Winner: Plotly, but only by a small margin.

Data handling

While both libraries can easily take lists, arrays and DataFrames as data, a key feature of Bokeh comes in the form of a ColumnDataSource, a custom data storage class which can be considered somewhere between a pandas.DataFrame and a dict. It can be passed to multiple graphs, which results in a shared dataset, linked between all visualisations. What is more, data contained within can be easily appended or patched, making dashboards which rely on very large datasets much quicker to update. On the other hand, the same ColumnDataSource forces you to adopt a set format for your data, with equal length columns, and means that you lose some of the methods of a real DataFrame. However, I found this to be a small price to pay for the resulting features.

from bokeh.layouts import gridplot
from bokeh.plotting import figure, show
from bokeh.models import ColumnDataSource

source = ColumnDataSource(
    data={
        'x_values': [1, 2, 3, 4, 5],
        'y_values': [6, 7, 2, 3, 6],
        'z_values': [5, 4, 3, 2, 1],
})

f1 = figure()
f1.circle(x='x_values', y='y_values', source=source)
f2 = figure()
f2.line(x='x_values', y='z_values', source=source)

show(gridplot([[f1, f2]]))

Plotly is able to similarly take dictionaries, lists and DataFrames, but there are no easy ways to connect graphs to the same underlying dataset. On the other hand, it has a deeper integration with DataFrames, allowing syntactic sugar such as automatic plot generation or data selection.

Winner: Bokeh

Dashboard interactions

The biggest downside of Dash is the handling of user state. As it stands, all requests are stateless by default. If you have to do an expensive computation, and the user then desires the data to be changed to a logarithmic format the only options are:

  • to repeat the entire computation
  • store all data in the user’s browser, then send it back when a change is required
  • use files or in-memory databases (such as Redis) to cache data

Neither option is both efficient or simple to implement. On the other hand, due to Tornado’s WebSockets, Bokeh allows for constantly-connected sessions and can be easily used for multiple back and forth interactions.

Winner: Bokeh

Server, widgets and integrations

Several components are provided by both frameworks by default to make interactions simple to implement such as buttons, sliders, radio buttons, dropdowns, text input, tables and much more.
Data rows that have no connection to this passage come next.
-- ==== Sys2Proof/Machine/TypesNet.lean ====
section
/-! DEFINITION. Machine/TypesNet.lean: the Ethernet ports, PRP, GOOSE, far telegrams and CAN FD (R337–R370). -/
set_option Elab.async false
namespace Sys2Proof.Machine

/-- Kinds of frame in the order a port sends them (R339). -/
inductive TxKind where
  | safety | ptp | goose | far | timed | prp
  deriving DecidableEq, Repr

/-- Kinds of PTP message the device sends (R228). -/
inductive PtpTx where
  | pdelayReq | announce | sync | pdelayResp | followUp | pdelayRespFollowUp
  deriving DecidableEq, Repr

/-- A PTP message the device sends: its kind and the fields the device fills (R228). `stamp`, in 2^−16 ns, is the transmit timestamp that Follow_Up and
Pdelay_Resp_Follow_Up carry, and t2 of Pdelay_Resp; of the other kinds it is the instant at which the message leaves. -/
structure PtpOut where
  kind : PtpTx
  domain : Nat
  seq : Nat
  announce : Option Announce
  stamp : Nat
  corr : Int
  deriving DecidableEq, Repr

/-- A member value on the wire: type code, value, and the Quality member that follows it. -/
structure GooseVal where
  typ : Nat
  value : Nat
  qual : Option Nat
  deriving DecidableEq, Repr

/-- A GOOSE message as the device sends it (R343, R345): never simulated, its test flag as configured. -/
structure GooseOut where
  dest : Nat
  appid : Nat
  vlan : Nat
  gocbRef : List Byte
  datSet : List Byte
  goId : List Byte
  confRev : Nat
  stNum : Nat
  sqNum : Nat
  /-- timeAllowedToLive in ms. -/
  tal : Nat
  test : Bool
  sim : Bool
  ndsCom : Bool
  vals : List GooseVal
  deriving DecidableEq, Repr

/-- A safety telegram as queued; SEND_T is the boundary before its departure, the same in every copy, and fixed as the first leaves (R353, R403). -/
structure TelOut where
  chan : Nat
  own : Nat
  peer : Nat
  seq : Nat
  bits : Nat
  crc : Nat
  sendT : Option Nat
  deriving DecidableEq, Repr

/-- What a waiting frame is: bytes with RCT and FCS, a message whose encoding its standard gives, or a supervision frame; a GOOSE message with the sequence number of its RCT (R341). -/
inductive TxBody where
  | tel (o : TelOut)
  | raw (bytes : List Byte)
  | ptp (o : PtpOut)
  | goose (o : GooseOut) (rct : Option Nat)
  | prpSup
  deriving DecidableEq, Repr

/-- A frame waiting to leave a port (R339, R347, R348). -/
structure TxFrame where
  kind : TxKind
  /-- transmit instant in ns of device time, and order of effect. -/
  at_ : Nat
  order : Nat
  /-- ring and SEQ of the command that completes when it has left. -/
  cmd : Option (Nat × Nat)
  /-- its timestamp is recorded in record ring 1. -/
  tsRec : Bool
  /-- far channel and telegram SEQ. -/
  chan : Nat
  seqNo : Nat
  body : TxBody
  deriving DecidableEq, Repr

/-- A command whose frame leaves named ports: the ports, those it has left, whether timestamps are asked for or were lost, and the departures in 2^−16 ns (R348, R350). -/
structure TimedTx where
  ring : Nat
  seq : Nat
  ports : Nat
  left : Nat
  ts : Bool
  tsLost : Bool
  stampA : Option Nat
  stampB : Option Nat
  deriving DecidableEq, Repr

/-- One Ethernet port. -/
structure EthPort where
  link : Bool
  queue : List TxFrame
  deriving DecidableEq, Repr

/-- Entry of the PRP node table: source, last frame, sequence numbers in the drop window, newest first (R341). -/
structure PrpNode where
  src : Nat
  seen : List Nat
  deriving DecidableEq, Repr

/-- Member of a GOOSE dataset: reference word, TYPE, QUAL (R344). -/
structure GooseMember where
  ref : Nat
  typ : Nat
  qual : Bool
  deriving DecidableEq, Repr

/-- A GOOSE block as configured (R344). -/
structure GooseCfg where
  ports : Nat
  flags : Nat
  appid : Nat
  vlan : Nat
  dest : Nat
  confRev : Nat
  tMin : Nat
  tMax : Nat
  gocbRef : List Byte
  datSet : List Byte
  goId : List Byte
  members : List GooseMember
  deriving DecidableEq, Repr

/-- A published block (R345). -/
structure GoosePub where
  cfg : Option GooseCfg
  last : List GooseVal
  sent : Bool
  /-- a message departs at the next boundary. -/
  due : Bool
  stNum : Nat
  sqNum : Nat
  /-- interval to the next retransmission, and time of the last transmission since the last change, in µs. -/
  interval : Nat
  elapsed : Nat
  deriving DecidableEq, Repr

/-- Stream states of GOOSE (R321, R346). -/
inductive StreamState where
  | free | waiting | active | lost | mismatch
  deriving DecidableEq, Repr

/-- A subscribed block (R346). -/
structure GooseSub where
  cfg : Option GooseCfg
  state : StreamState
  last : Option (Nat × Nat)
  /-- timeAllowedToLive in ms of the last accepted message, and its device uptime. -/
  tal : Nat
  heardAt : Nat
  loss : Nat
  lossRun : Bool
  waiting : Option (List GooseVal)
  deriving DecidableEq, Repr

/-- FAR_CONFIG in force (R368). -/
structure FarCfg where
  txEn : Bool
  rxEn : Bool
  prp : Bool
  tsRec : Bool
  ports : Nat
  count : Nat
  linkId : Nat
  dest : Nat
  interval : Nat
  lossMs : Nat
  ageLimit : Nat
  vlan : Nat
  sources : List Nat
  formats : List Nat
  deriving DecidableEq, Repr

/-- One far channel (R349–R352). -/
structure FarCh where
  cfg : Option FarCfg
  txSeq : Nat
  state : Nat
  lastSeq : Option Nat
  loss : Nat
  lossRun : Bool
  noTime : Bool
  heardAt : Nat
  latency : Option Int
  /-- (VALUE, QUALITY) records of the latest DATA for the next intake, and of one that came too late for it (R351). -/
  data : Option (List (Nat × Nat))
  lateData : Option (List (Nat × Nat))
  deriving DecidableEq, Repr

/-- A CAN frame: identifier word as RX_ID, data length, ESI, data, nanoseconds of its SOF (R360). -/
structure CanFrame where
  idWord : Nat
  esi : Bool
  remote : Bool
  data : List Byte
  sof : Nat
  deriving DecidableEq, Repr

/-- Filter of a receive mailbox (R368). -/
structure CanFilter where
  id : Nat
  ide : Bool
  enable : Bool
  mask : Nat
  record : Bool
  deriving DecidableEq, Repr

/-- Bit timing (R356). -/
structure CanTiming where
  nbrp : Nat
  nsjw : Nat
  ntseg1 : Nat
  ntseg2 : Nat
  dbrp : Nat
  dtseg1 : Nat
  dtseg2 : Nat
  dsjw : Nat
  tdco : Nat
  deriving DecidableEq, Repr

/-- CAN_CONFIG in force (R368). -/
structure CanCfg where
  mode : Nat
  fdEn : Bool
  rxAll : Bool
  ageLimit : Nat
  timing : CanTiming
  filters : List CanFilter
  deriving DecidableEq, Repr

/-- A receive mailbox: the latest complete frame, frames replaced, frames received, whether any was ever written, and silence reported (R359, R360). -/
structure Mailbox where
  frame : Option CanFrame
  overwrite : Nat
  count : Nat
  everRx : Bool
  silent : Bool
  deriving DecidableEq, Repr

/-- A frame queued by CAN_TX (R363, R364). -/
structure CanTx where
  ring : Nat
  seq : Nat
  idWord : Nat
  data : List Byte
  /-- SOF sent. -/
  started : Bool
  /-- the CAN_CANCELs that wait on the outcome: ring and SEQ of each. -/
  cancel : List (Nat × Nat)
  deriving DecidableEq, Repr

/-- Entry of a schedule (R368). -/
structure CanEntry where
  kind : Nat
  which : Nat
  ofs : Nat
  cycleMask : Nat
  deriving DecidableEq, Repr

/-- Transmit template (R361, R368). -/
structure CanTemplate where
  idWord : Nat
  len : Nat
  indices : List Nat
  deriving DecidableEq, Repr

/-- A schedule matrix (R361, R368). -/
structure CanSched where
  cycles : Nat
  len : Nat
  guardUs : Nat
  entries : List CanEntry
  templates : List CanTemplate
  deriving DecidableEq, Repr

/-- CAN_AUTOBAUD under way (R365). -/
structure CanAuto where
  nominal : List CanTiming
  data : List CanTiming
  ring : Nat
  seq : Nat
  idx : Nat
  good : Nat
  /-- nominal set found. -/
  found : Bool
  dataIdx : Nat
  deriving DecidableEq, Repr

/-- One CAN channel (R355–R365). -/
structure CanCh where
  cfg : Option CanCfg
  /-- timing found by CAN_AUTOBAUD, in force until a CAN_CONFIG. -/
  timing : Option CanTiming
  state : Nat
  listen : Bool
  txErr : Nat
  rxErr : Nat
  boxes : List Mailbox
  txq : List CanTx
  sched : Option CanSched
  /-- a CAN_SCHEDULE that waits for cycle 0 with its ring and SEQ, and the one to be completed at the next boundary. -/
  schedNext : Option (CanSched × Nat × Nat)
  schedDone : Option (Nat × Nat)
  /-- start of the present basic cycle in ns of device time, and its number. -/
  base : Int
  cycle : Nat
  /-- ARBITRATING window open. -/
  window : Bool
  /-- template of the EXCLUSIVE frame under way, whether its window has ended, and the template of one that waits in its window for the bus. -/
  exclusive : Option Nat
  exclOver : Bool
  exclWait : Option Nat
  /-- frames a mailbox had received at the previous instant of an RX_CHECK entry, and its run of misses. -/
  checks : List (Option Nat × Bool)
  /-- data of the templates as of the latest snapshot, and of those of the schedule that waits. -/
  tplData : List (List Byte)
  tplNext : List (List Byte)
  auto : Option CanAuto
  hold : List CanFrame
  missRun : Bool
  dropRun : Bool
  deriving DecidableEq, Repr

/-- Station networks (R337–R370). -/
structure NetSt where
  ports : List EthPort
  txOrder : Nat
  timed : List TimedTx
  prpSeq : Nat
  nodes : List PrpNode
  prpFullRun : Bool
  pubs : List GoosePub
  subs : List GooseSub
  far : List FarCh
  can : List CanCh
  deriving DecidableEq, Repr

end Sys2Proof.Machine
end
The Plotly components tend to be slightly more refined out of the box, but both do the job just fine.

Plotly benefits by an extensive debug layer on both the browser and Python side, which attempts to provide verbose details if something goes wrong and reload the application on any code change. I found this to be a mixed bag, as it can be equally helpful and annoying. Your mileage may vary.

Finally, both servers allow for the option to override the default HTML, CSS and JS that is loaded in the final application, making it possible to use standard web components and cohesively theme your app. I found that HTML templates were easier to specify with Bokeh, being part of the dashboard folder structure. However, since the layout capabilities are much more advanced in * Plotly/Dash*, it’s less likely to be needed.

Winner: Both

Conclusion

As we’ve seen, both Plotly and Bokeh can be powerful tools in their own right, although they come with their own quirks and challenges. If I want something quick to use in the Jupyter notebook, I would reach to the new Plotly Express framework. For the construction of a complex dashboard, necessitating observing the same underlying data set, perhaps with some lengthy calculations thrown in that need to conserve user state, Bokeh is the likelier choice.